:: Work to complete ::
From the records below, transcribe exactly the lines that begin at the line with "Mem.bytes_getElem?, if_pos h']" and end at the line with "refine Nat.lt_of_lt_of_le (ofBe_lt", both included.

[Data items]
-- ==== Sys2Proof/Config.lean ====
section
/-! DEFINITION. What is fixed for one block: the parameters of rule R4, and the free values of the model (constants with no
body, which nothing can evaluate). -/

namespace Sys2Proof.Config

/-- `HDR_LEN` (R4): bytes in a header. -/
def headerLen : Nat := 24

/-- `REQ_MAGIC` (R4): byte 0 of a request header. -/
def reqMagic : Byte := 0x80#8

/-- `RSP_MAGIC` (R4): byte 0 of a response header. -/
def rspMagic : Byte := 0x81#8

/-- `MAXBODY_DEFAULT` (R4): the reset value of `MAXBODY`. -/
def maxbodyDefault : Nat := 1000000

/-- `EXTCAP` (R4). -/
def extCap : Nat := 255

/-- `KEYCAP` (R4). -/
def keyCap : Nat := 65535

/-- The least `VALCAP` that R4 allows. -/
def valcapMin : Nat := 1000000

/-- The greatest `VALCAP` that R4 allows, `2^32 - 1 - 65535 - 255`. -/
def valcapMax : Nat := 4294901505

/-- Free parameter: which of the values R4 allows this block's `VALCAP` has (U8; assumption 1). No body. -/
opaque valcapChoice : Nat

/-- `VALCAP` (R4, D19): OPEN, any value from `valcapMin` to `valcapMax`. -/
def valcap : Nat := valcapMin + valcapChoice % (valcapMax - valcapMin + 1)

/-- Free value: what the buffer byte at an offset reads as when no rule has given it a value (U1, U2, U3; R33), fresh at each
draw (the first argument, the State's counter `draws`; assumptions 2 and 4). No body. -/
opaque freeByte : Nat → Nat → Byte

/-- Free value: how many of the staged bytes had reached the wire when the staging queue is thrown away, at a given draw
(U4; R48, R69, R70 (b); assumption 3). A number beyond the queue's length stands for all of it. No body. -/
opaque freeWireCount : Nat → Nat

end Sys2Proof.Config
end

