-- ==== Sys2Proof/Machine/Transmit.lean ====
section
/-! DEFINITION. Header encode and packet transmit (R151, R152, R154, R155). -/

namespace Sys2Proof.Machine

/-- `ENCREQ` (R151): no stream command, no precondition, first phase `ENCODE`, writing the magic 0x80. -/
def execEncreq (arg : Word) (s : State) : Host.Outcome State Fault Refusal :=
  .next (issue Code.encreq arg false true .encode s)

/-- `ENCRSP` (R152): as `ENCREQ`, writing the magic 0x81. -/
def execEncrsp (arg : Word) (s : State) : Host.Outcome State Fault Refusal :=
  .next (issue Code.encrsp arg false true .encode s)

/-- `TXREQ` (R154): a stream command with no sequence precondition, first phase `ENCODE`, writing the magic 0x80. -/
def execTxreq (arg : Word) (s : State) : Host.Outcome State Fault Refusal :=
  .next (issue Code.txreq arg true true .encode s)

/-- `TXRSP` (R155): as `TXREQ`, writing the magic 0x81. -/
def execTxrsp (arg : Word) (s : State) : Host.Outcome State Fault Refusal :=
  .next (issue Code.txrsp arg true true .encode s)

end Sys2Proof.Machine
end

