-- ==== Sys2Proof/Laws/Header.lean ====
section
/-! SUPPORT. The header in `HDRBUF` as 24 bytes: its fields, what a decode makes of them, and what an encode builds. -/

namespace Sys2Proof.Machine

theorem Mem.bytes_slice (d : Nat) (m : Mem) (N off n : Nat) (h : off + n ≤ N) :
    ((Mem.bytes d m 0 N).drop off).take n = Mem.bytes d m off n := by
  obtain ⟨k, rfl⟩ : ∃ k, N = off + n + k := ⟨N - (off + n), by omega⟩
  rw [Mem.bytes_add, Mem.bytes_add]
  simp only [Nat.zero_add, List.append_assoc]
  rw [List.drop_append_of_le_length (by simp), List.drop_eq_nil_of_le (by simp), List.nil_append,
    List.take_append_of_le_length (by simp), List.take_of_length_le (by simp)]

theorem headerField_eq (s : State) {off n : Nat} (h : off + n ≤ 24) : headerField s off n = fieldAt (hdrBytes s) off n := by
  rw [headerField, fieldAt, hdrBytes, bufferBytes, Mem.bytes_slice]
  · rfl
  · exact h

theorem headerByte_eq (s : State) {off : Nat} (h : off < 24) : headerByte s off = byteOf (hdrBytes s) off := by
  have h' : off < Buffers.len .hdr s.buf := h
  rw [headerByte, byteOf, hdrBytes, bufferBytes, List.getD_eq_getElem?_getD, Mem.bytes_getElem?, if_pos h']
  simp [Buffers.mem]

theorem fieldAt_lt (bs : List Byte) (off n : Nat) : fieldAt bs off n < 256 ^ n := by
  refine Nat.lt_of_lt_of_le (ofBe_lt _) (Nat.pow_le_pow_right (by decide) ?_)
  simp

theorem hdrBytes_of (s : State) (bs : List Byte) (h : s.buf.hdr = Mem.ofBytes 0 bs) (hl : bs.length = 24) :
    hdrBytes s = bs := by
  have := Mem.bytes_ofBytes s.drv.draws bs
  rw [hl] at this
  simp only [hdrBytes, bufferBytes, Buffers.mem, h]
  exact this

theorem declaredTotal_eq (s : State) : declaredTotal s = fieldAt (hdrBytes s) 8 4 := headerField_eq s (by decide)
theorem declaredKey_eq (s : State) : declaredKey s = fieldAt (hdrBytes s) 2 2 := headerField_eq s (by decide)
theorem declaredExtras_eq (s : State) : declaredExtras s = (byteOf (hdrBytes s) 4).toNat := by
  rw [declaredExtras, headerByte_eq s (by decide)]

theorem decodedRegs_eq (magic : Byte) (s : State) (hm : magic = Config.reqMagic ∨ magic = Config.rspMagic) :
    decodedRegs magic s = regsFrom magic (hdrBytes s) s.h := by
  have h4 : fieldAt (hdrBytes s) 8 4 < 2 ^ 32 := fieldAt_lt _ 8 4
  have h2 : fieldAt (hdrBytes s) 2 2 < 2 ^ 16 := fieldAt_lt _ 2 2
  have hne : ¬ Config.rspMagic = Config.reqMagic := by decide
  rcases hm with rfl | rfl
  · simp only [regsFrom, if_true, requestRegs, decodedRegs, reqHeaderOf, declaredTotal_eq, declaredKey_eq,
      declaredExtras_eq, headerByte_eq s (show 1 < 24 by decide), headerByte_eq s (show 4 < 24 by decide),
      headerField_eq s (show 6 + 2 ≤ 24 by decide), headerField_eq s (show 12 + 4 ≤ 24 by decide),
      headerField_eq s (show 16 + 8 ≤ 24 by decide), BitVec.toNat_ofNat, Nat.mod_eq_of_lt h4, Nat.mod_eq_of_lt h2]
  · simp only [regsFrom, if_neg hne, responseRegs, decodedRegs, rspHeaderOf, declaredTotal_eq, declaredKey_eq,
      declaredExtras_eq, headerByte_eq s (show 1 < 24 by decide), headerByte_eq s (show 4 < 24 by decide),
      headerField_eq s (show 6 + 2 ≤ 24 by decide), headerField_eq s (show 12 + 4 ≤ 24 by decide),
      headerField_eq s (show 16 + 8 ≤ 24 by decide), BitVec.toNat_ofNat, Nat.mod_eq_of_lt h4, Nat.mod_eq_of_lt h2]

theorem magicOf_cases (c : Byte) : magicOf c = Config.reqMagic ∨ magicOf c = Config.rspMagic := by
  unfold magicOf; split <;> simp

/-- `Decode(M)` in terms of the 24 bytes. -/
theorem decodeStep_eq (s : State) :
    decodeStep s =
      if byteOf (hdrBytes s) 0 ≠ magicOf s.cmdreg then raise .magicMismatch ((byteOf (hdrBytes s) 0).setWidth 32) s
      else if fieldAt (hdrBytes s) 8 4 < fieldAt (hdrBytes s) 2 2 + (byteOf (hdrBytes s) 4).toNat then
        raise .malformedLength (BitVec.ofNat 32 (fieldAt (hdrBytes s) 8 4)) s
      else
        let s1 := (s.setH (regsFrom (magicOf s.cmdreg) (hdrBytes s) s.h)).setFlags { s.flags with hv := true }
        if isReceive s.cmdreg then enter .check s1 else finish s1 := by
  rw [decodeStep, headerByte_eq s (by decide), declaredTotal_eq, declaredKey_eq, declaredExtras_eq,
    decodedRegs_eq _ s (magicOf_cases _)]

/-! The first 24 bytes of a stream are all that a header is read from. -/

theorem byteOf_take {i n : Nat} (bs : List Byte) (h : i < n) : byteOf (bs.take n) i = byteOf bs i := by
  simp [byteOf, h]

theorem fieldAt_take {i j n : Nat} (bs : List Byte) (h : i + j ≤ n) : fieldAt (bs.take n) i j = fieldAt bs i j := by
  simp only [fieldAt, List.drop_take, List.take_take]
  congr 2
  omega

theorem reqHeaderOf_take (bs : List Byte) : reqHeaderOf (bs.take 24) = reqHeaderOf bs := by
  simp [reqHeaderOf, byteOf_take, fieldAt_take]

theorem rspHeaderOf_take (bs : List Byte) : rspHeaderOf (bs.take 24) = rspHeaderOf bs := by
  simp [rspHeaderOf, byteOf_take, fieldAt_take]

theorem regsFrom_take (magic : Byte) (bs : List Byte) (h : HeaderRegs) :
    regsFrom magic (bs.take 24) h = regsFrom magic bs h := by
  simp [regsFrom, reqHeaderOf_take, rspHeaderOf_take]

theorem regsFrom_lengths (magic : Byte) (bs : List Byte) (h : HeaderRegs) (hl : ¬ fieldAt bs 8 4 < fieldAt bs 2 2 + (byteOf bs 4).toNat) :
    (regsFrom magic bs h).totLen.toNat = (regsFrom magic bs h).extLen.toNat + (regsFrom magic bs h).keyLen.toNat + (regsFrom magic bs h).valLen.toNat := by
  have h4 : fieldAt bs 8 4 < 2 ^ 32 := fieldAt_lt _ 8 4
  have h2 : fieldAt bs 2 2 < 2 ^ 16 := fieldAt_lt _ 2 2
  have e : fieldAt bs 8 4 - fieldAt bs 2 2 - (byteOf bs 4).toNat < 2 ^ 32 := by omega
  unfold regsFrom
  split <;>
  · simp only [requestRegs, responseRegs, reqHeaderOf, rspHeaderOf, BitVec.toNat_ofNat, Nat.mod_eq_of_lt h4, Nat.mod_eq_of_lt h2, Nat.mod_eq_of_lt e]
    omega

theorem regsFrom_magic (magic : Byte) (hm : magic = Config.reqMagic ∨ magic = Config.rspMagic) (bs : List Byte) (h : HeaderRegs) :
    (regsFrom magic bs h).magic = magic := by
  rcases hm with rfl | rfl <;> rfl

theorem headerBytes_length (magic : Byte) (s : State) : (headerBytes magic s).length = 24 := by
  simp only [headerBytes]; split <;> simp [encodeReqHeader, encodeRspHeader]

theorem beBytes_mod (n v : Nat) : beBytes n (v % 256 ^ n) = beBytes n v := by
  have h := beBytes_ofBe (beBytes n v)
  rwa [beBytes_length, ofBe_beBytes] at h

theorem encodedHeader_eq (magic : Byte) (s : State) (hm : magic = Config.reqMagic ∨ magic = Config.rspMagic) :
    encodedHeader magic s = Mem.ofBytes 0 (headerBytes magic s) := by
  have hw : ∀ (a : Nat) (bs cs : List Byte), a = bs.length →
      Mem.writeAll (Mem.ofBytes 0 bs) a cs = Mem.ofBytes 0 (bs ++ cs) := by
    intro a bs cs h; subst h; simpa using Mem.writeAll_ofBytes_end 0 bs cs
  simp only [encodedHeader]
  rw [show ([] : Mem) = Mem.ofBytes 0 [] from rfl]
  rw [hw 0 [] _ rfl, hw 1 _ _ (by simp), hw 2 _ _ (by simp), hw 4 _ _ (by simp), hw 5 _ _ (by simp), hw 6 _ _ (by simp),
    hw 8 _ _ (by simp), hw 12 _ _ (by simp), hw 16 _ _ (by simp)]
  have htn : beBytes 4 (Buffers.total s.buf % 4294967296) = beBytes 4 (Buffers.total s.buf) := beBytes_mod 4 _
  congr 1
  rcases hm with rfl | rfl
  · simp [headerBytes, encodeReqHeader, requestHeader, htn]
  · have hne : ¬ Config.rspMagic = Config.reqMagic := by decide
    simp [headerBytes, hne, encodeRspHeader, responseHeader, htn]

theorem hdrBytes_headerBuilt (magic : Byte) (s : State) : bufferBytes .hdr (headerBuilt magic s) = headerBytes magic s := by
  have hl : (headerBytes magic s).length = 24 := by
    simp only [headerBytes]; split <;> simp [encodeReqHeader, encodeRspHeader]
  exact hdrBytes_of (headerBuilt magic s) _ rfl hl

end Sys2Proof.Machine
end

:: Expected answer ::
  rw [headerByte, byteOf, hdrBytes, bufferBytes, List.getD_eq_getElem?_getD, Mem.bytes_getElem?, if_pos h']
  simp [Buffers.mem]

theorem fieldAt_lt (bs : List Byte) (off n : Nat) : fieldAt bs off n < 256 ^ n := by
  refine Nat.lt_of_lt_of_le (ofBe_lt _) (Nat.pow_le_pow_right (by decide) ?_)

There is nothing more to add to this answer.